Le troisième chapitre est consacré à la perspective narrative des contes fantastiques où nous nous sommes concentrée sur les questions qui parle ? et qui voit ? C’est-à-dire sur la position du narrateur par rapport à la diégèse, ainsi que sur la focalisation et leur rôle dans le récit fantastique. D’abord, nous avons présenté l’importance du narrataire à qui le narrateur s’adresse et, conjointement, la stratégie narrative du récit dans récit, les deux notions qui jouent un rôle important dans les récits fantastiques selon Šrámek, car elles accentuent la vraisemblance de ces récits comme la première condition de la crédibilité du récit fantastique. Celle-ci est liée à une autre considération, à savoir le rapport entre le narrateur et la diégèse selon Gérard Genette qui

99 | P a g e distingue le narrateur hétérodiégétique qui ne participe pas à l’histoire et son opposé, le narrateur homodiégétique qui est l’un des personnages du récit. Ce dernier peut être soit le témoin-participant de l’histoire à laquelle il ne participe que marginalement, soit le personnage principal de l’histoire que l’on appelle autodiégétique. Ensuite, nous avons présenté l’étude de Dorrit Cohn qui a différencié trois types de moyens servant à présenter les pensées silencieuses des personnages : monologue interne rapporté, monologue narrativisé et psycho-récit. Cette notion nous a semblé très importante dans les contes fantastiques, car l’accès aux pensées internes des protagonistes permet et facilite au lecteur l’identification avec le héros, ce qui constitue également la condition nécessaire à la mise en marche du fantastique.

Puis, nous avons pris en considération différents points de vue sur la focalisation : celui de Gérard Genette, de Mieke Bal et finalement de Lise Morin qui a élaboré la notion de l’armature fantastique dont nous nous sommes servie dans notre analyse. Cette notion comprend la focalisation, la narration et l’inscription d’une figure de rationalité. Morin constate que les contes fantastiques balancent entre la subjectivité et l’objectivité et frappent au cœur du lecteur qui peut mieux s’identifier avec le protagoniste du récit ou à sa raison si des éléments objectifs et raisonnables mettent en relief la vraisemblance. À propos de la focalisation, elle distingue : acteur de drame, informateur de seconde main, ami ou proche du protagoniste et narrateur-il en ajoutant que, dans le récit fantastique, la focalisation est souvent interne, car elle permet de suivre les pensées intérieures des personnages.

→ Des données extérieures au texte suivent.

/-- An Announce that an instance takes (R125): not of an alternate master, not its own, and with fewer than 255 steps removed. -/
def announceOk (m : Bytes) : Bool :=
  !bit (byteAt m 6) 0 && slice m 20 8 != fit 8 Config.clockIdentity && decide (beAt m 61 2 < 255)

/-- Core clocks in three Announce intervals, after which an Announce times out (IEEE 1588; PRESUMED, log entry 119). -/
def PtpCfg.announceLife (c : PtpCfg) : Nat := 3 * 1600000000 * 2 ^ (c.logAnnounce + 3).toNat / 8

/-- An Announce that has timed out is forgotten, and the roles of its instance follow (R125; log entry 119). -/
def State.announceEnds (s : State) (p : Nat) : State :=
  let t := s.modPtpPort p fun x => { x with announce := [] }
  match s.ptpInstance p with
  | some n => if (s.ptpCfg n).enable then t.ptpRoles n else t
  | none => t

/-- A Sync on a slave port from the master that it follows. -/
def State.syncRx (s : State) (n p : Nat) (m : Bytes) : State :=
  let two := bit (byteAt m 6) 1
  let t := s.modPtpPort p fun x => { x with
    syncHeard := true, lastSyncSeq := BitVec.ofNat 16 (beAt m 30 2), twoStep := two,
    arrival := s.ptpIn n p - correctionOf m - s.asymmetry p }
  if two then t else t.syncDone n p (stampAt m 34)

/-- PTP_MESSAGE_RX: an instance takes a message of its port, version and domain (R124, R125), not one of IEEE 802.1AS: Announce to
the BMCA; Sync, Follow_Up and Delay_Resp on a slave port; Pdelay_Resp and its follow-up on any port of the Peer-to-Peer profile;
Delay_Req answered by a master port, Pdelay_Req in the Peer-to-Peer profile; others are ignored. A one-step answer leaves at the instant of its request (log entry 84). -/
def execPtpMessageRx (inst : Fin 8) (p : Fin 256) (msg : Bytes) (s : State) : Host.Outcome State Fault Refusal :=
  let c := s.ptpCfg inst.val
  let n := inst.val
  let x := s.ptpPort p.val
  let seq := beAt msg 30 2
  let corr := correctionOf msg
  let at_ := s.ptpIn n p.val
  let mine := x.role == .slave && (x.announce.isEmpty || slice msg 20 10 == slice x.announce 16 10)
  .next (if !(s.tmcRuns && s.inService && c.enable && c.ports.contains p.val && bits (byteAt msg 1) 0 4 == 2 &&
      byteAt msg 4 == c.domainNumber && byteAt msg 0 / 16 == 0) then s
    else match bits (byteAt msg 0) 0 4 with
    | 0xB => if announceOk msg then
        (s.modPtpPort p.val fun x => { x with announce := announceData msg, announceFor := c.announceLife }).ptpRoles n else s
    | 0 => if mine then s.syncRx n p.val msg else s
    | 8 => if mine && x.twoStep && seq == x.lastSyncSeq.toNat then s.syncDone n p.val (stampAt msg 34 + corr) else s
    | 1 => if x.role = .master && c.profile != 1 then
        s.ptpSend p.val c (ptpHeader 9 54 c (corr - at_ % 65536) p.val seq c.logDelayReq ++ ptpStamp at_ ++ slice msg 20 10) else s
    | 9 => if mine && c.profile != 1 && x.asked p.val msg then
        s.modPtpPort p.val fun y => y.delayKnown (truncDiv (y.syncDelay + (stampAt msg 34 - y.reqAt - corr)) 2) else s
    | 2 => if c.profile = 1 then
        s.ptpSend p.val c (ptpHeader 3 54 c (corr + s.ptpOut n p.val - at_) p.val seq 0x7F ++ List.replicate 10 0 ++ slice msg 20 10) else s
    | 3 => if c.profile == 1 && x.asked p.val msg then
        s.modPtpPort p.val fun y =>
          let r := at_ - y.reqAt - corr
          if bit (byteAt msg 6) 1 then { y with round := some (r + stampAt msg 34) } else y.delayKnown (truncDiv r 2)
      else s
    | 0xA => match x.round with
      | some r => if c.profile == 1 && x.asked p.val msg then
          s.modPtpPort p.val fun y => y.delayKnown (truncDiv (r - stampAt msg 34 - corr) 2) else s
      | none => s
    | _ => s)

Dans le quatrième chapitre nous avons introduit la partie analytique par la présentation des traits principaux de la vie de nos trois auteurs, ainsi que de leurs œuvres choisies qui constituent notre corpus des contes. Nous avons mis l’accent sur la structure du récit fantastique en indiquant les différentes fonctions selon Šrámek ce qui nous a aidé comme le point de départ dans notre analyse. Quant à l’analyse comparative, occupant le cinquième chapitre, elle est basée sur la comparaison des notions présentées dans la partie théorique. Dans dix contes choisis, nous avons examiné la structure narrative, la typologie des personnages, la perspective narrative, l’espace-temps et l’ambiguïté narrative en soulignant les motifs qui y apparaissent.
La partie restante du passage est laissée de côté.